Records to use:

-- ==== Sys2Proof/Machine/CtxState.lean ====
section
/-! DEFINITION. The state of a context and of what a core holds for the task bound to it: registers, PC chain, in-flight
records, scoreboard, scope stack, scratchpad, rings, stashes, link channels (01, 05, 06, 09, 13, 15, 20). -/

namespace Sys2Proof.Machine

open Sys2Proof Sys2Proof.Lanes

/-- A PC chain entry (05 R81): a PC (02 R23), which a register branch may have left bad, and the bits SQ, TGT and ANL. -/
structure PcWord where
  pc : W64
  sq : Bool
  tgt : Bool
  anl : Bool
  deriving DecidableEq, Repr

/-- Where a result goes (05 R86). A link result names the entry that it reserved. -/
inductive Dest where
  | none
  | g (n : BitVec 5)
  | v (n : BitVec 5)
  | p (n : BitVec 3)
  | spr (n : Nat)
  | link (d : Dir) (vec : Bool) (key : Nat)
  deriving DecidableEq, Repr

/-- A result value (05 R86); `linkOf` is the resolved PC that an unresolved
chain entry will give (05 R82). -/
inductive RVal where
  | g (x : W64)
  | v (r : VReg)
  | p (x : PBits)
  | linkOf
  deriving DecidableEq, Repr

/-- An in-flight record (05 R86): `due` is the packet of pipe time at whose start it commits, so `r = due - pipe + 1`
counts from the next packet. `tok` names the scoreboard entry that the commit clears, for a scoreboarded result that
waited for a fixed one (05 R77). -/
structure InFlight where
  dest : Dest
  val : RVal
  due : Nat
  tok : Option Nat
  deriving DecidableEq, Repr

/-- A pending scoreboard entry (05 R77): one destination of the operation named `tok`. -/
structure Pend where
  dest : Dest
  tok : Nat
  deriving DecidableEq, Repr

/-- The one pending divide of a context (06 R106): its result and the cycle in which it lands. -/
structure Divide where
  tok : Nat
  val : W64
  landAt : Nat
  deriving DecidableEq, Repr

/-- The context-scoped special registers (06 R118). -/
structure SprFile where
  csc : W64
  rclk : W64
  cad : W64
  fctl : W64
  fstat : W64
  /-- the packages that FSTAT counts (13 R312) -/
  lost : List Nat
  ibp : Vector W64 4
  wpc : Vector W64 2
  deriving DecidableEq, Repr

/-- STATE of a context (20 R417). A swapped-out context is SWAPPED where its frame stands. -/
inductive CtxLife where
  | free | running | frozen
  deriving DecidableEq, Repr

/-- The asynchronous fault record (20 R419). -/
structure Afr where
  ea : W64
  pc : W64
  cause : Nat
  sel : Nat
  kind : Nat
  count : Nat
  deriving DecidableEq, Repr

/-- The fault packet's fields that the cause does not fix (20 R414): CAUSE, bits [7:4] of TYPE, ADDR. -/
structure FaultInfo where
  cause : Nat
  typ : Nat
  addr : W64
  deriving DecidableEq, Repr

/-- An armed monitor (13 R314): the physical line, and HIT. -/
structure Monitor where
  line : Nat
  hit : Bool
  deriving DecidableEq, Repr

/-- A scope-stack entry (15 R344): a handle and a share; `own` says that this context opened the scope. -/
structure ScopeEntry where
  handle : W64
  share : Nat
  own : Bool
  deriving DecidableEq, Repr

/-- What a held instruction waits as: a fence that waits for stores, or one that does not (13 R310), an `mwait` (13 R315), or as its own
entry says. -/
inductive HoldKind where
  | fence | acquire | mwait | own
  deriving DecidableEq, Repr

/-- The progress of a blocking instruction that holds its context (13 R310-R315, 15 R365-R371, 20 R440-R447): the cycle
in which it began, the operations it waits for, and what it was told. -/
structure Hold where
  kind : HoldKind
  since : Nat
  ids : List Nat
  answer : Option (W64 × W64)
  deriving DecidableEq, Repr

/-- Repeat state (05 R93-R96): RepLeft, RepFirst and RepLast as line numbers, whether the repeat runs, and the copies
of its body lines. -/
structure RepState where
  left : Nat
  first : Nat
  last : Nat
  run : Bool
  buf : Map Nat Nat
  deriving DecidableEq, Repr

/-- A context. -/
structure Ctx where
  g : Vector W64 32
  v : Vector VReg 32
  p : Vector PBits 8
  pcq0 : PcWord
  pcq1 : PcWord
  pcq2 : PcWord
  rep : RepState
  /-- pipe time (05 R74) -/
  pipe : Nat
  /-- newest first -/
  inflight : List InFlight
  pend : List Pend
  divide : Option Divide
  spr : SprFile
  /-- the cycle from which ElapsedCycles counts, and the cycles counted before a freeze or swap (12 R269) -/
  elapsedFrom : Nat
  elapsedHeld : Nat
  poisonG : BitVec 32
  poisonV : BitVec 32
  poisonP : BitVec 8
  afr : Option Afr
  /-- what the bytes of the empty record hold, and where a window write leaves them (20 R417, R419) -/
  afrHeld : Afr
  life : CtxLife
  /-- the cause of the freeze (20 R417) -/
  cause : Nat
  freewheel : Nat
  /-- newest first -/
  stack : List ScopeEntry
  /-- the name of its armed monitor (13 R314) -/
  monitor : Option Nat
  /-- barriers completed, and whether it has arrived at the next (13 R313) -/
  barCount : Nat
  barHere : Bool
  domain : BitVec 16
  incarn : Nat
  starve : Nat
  storeSeq : Nat
  hold : Option Hold
  /-- that of a class C instruction -/
  holdC : Option Hold
  /-- the next packet is exempt from steps 1 and 6 of 02 R28 -/
  resumed : Bool
  /-- `resm.st`: freeze after one packet (20 R442) -/
  stepOnce : Bool
  /-- its `exit` has issued with the rest of its packet, and holds until what that packet began has ended (05 R71, 15 R371;
  log 26, DEDUCED) -/
  leaving : Bool
  /-- the line whose first copy from memory had wrong parity, to be read once more (02 R24) -/
  refetch : Option Nat
  /-- where the PC of the last issued branch ended: the packets left of its two delay packets (05 R94) -/
  delayLeft : Nat
  /-- the cycle of its latest packet: the fetch of the next is asked for then (22 R473) -/
  issuedAt : Nat
  deriving DecidableEq, Repr

/-- The special registers of a context at its creation (06 R118). -/
def SprFile.fresh : SprFile :=
  ⟨0, 0, 0x0400, 0, 0, [], Vector.replicate 4 0, Vector.replicate 2 0⟩

/-- A register of zero bits tagged RAW (07 R125). -/
def VReg.rawZero : VReg := ⟨0, .raw⟩

/-- A context that is not live: every register as at creation (15 R354; for the rest log 2, DESIGN CHOICE). -/
def Ctx.fresh : Ctx where
  g := Vector.replicate 32 0
  v := Vector.replicate 32 VReg.rawZero
  p := Vector.replicate 8 0
  pcq0 := ⟨0, false, false, false⟩
  pcq1 := ⟨0, false, false, false⟩
  pcq2 := ⟨0, false, false, false⟩
  rep := ⟨0, 0, 0, false, []⟩
  pipe := 0
  inflight := []
  pend := []
  divide := none
  spr := SprFile.fresh
  elapsedFrom := 0
  elapsedHeld := 0
  poisonG := 0
  poisonV := 0
  poisonP := 0
  afr := none
  afrHeld := ⟨0, 0, 0, 0, 0, 0⟩
  life := .free
  cause := 0
  freewheel := 0
  stack := []
  monitor := none
  barCount := 0
  barHere := false
  domain := 0
  incarn := 0
  starve := 0
  storeSeq := 0
  hold := none
  holdC := none
  resumed := false
  stepOnce := false
  leaving := false
  refetch := none
  delayLeft := 0
  issuedAt := 0

/-! ## Rings, stashes, links and the loop buffer -/

/-- A slot tag (09 R193). -/
inductive SlotTag where
  | empty | filling | full | draining
  deriving DecidableEq, Repr

/-- A reservation or a take that waits (09 R195, R196). -/
structure RingWait where
  tok : Nat
  ctx : Nat
  /-- the copy whose reservation it is (14 R323) -/
  copy : Option Nat
  deriving DecidableEq, Repr

/-- A ring (09 R193): `c = 0` is an unconfigured ring. `taken` are the DRAINING slots in the order of their takes. -/
structure Ring where
  base : W64
  z : Nat
  c : Nat
  head : Nat
  tail : Nat
  slots : List (SlotTag × Nat)
  err : Bool
  att : Bool
  taken : List Nat
  res : List RingWait
  takes : List RingWait
  deriving DecidableEq, Repr

/-- An unconfigured ring. -/
def Ring.fresh : Ring := ⟨0, 0, 0, 0, 0, [], false, false, [], [], []⟩

/-- A line of a slice or a stash, without its data: every read returns the performed bytes of the home (12 R265; log 8, DEDUCED).
`line` is the physical address divided by 64. -/
structure LineTag where
  line : Nat
  tenant : Nat
  /-- none is NOREUSE (12 R270) -/
  stamp : Option Nat
  od : Bool
  dirty : Bool
  filling : Bool
  /-- held exclusive, as a store needs it, and not shared (09 R190) -/
  excl : Bool
  deriving DecidableEq, Repr

/-- A mapped stash (09 R189, R190): the global base, SPAN, the region's offset, CAP, and the lines by set and way. -/
structure Stash where
  gbase : W64
  span : Nat
  region : Nat
  cap : Nat
  lines : Map (Nat × Nat) LineTag
  deriving DecidableEq, Repr

/-- One entry of a link channel: the writer's packet, and its value once that has committed (05 R80). -/
structure LinkEntry where
  key : Nat
  val : Option RVal
  deriving DecidableEq, Repr

/-- The inbound channels of a core, oldest entry first (05 R80). -/
structure Links where
  s : Map Dir (List LinkEntry)
  v : Map Dir (List LinkEntry)
  deriving DecidableEq, Repr

/-- An entry of the loop buffer (05 R98): the line number, its 64 bytes as a number, and the context that pinned it. -/
structure Pin where
  line : Nat
  bits : Nat
  ctx : Nat
  /-- its line is still to be read again after a resume (05 R98) -/
  waiting : Bool
  deriving DecidableEq, Repr

end Sys2Proof.Machine
end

The task:
Select and copy each line from the data that includes the word "every".

Task result:
/-- A context that is not live: every register as at creation (15 R354; for the rest log 2, DESIGN CHOICE). -/
/-- A line of a slice or a stash, without its data: every read returns the performed bytes of the home (12 R265; log 8, DEDUCED).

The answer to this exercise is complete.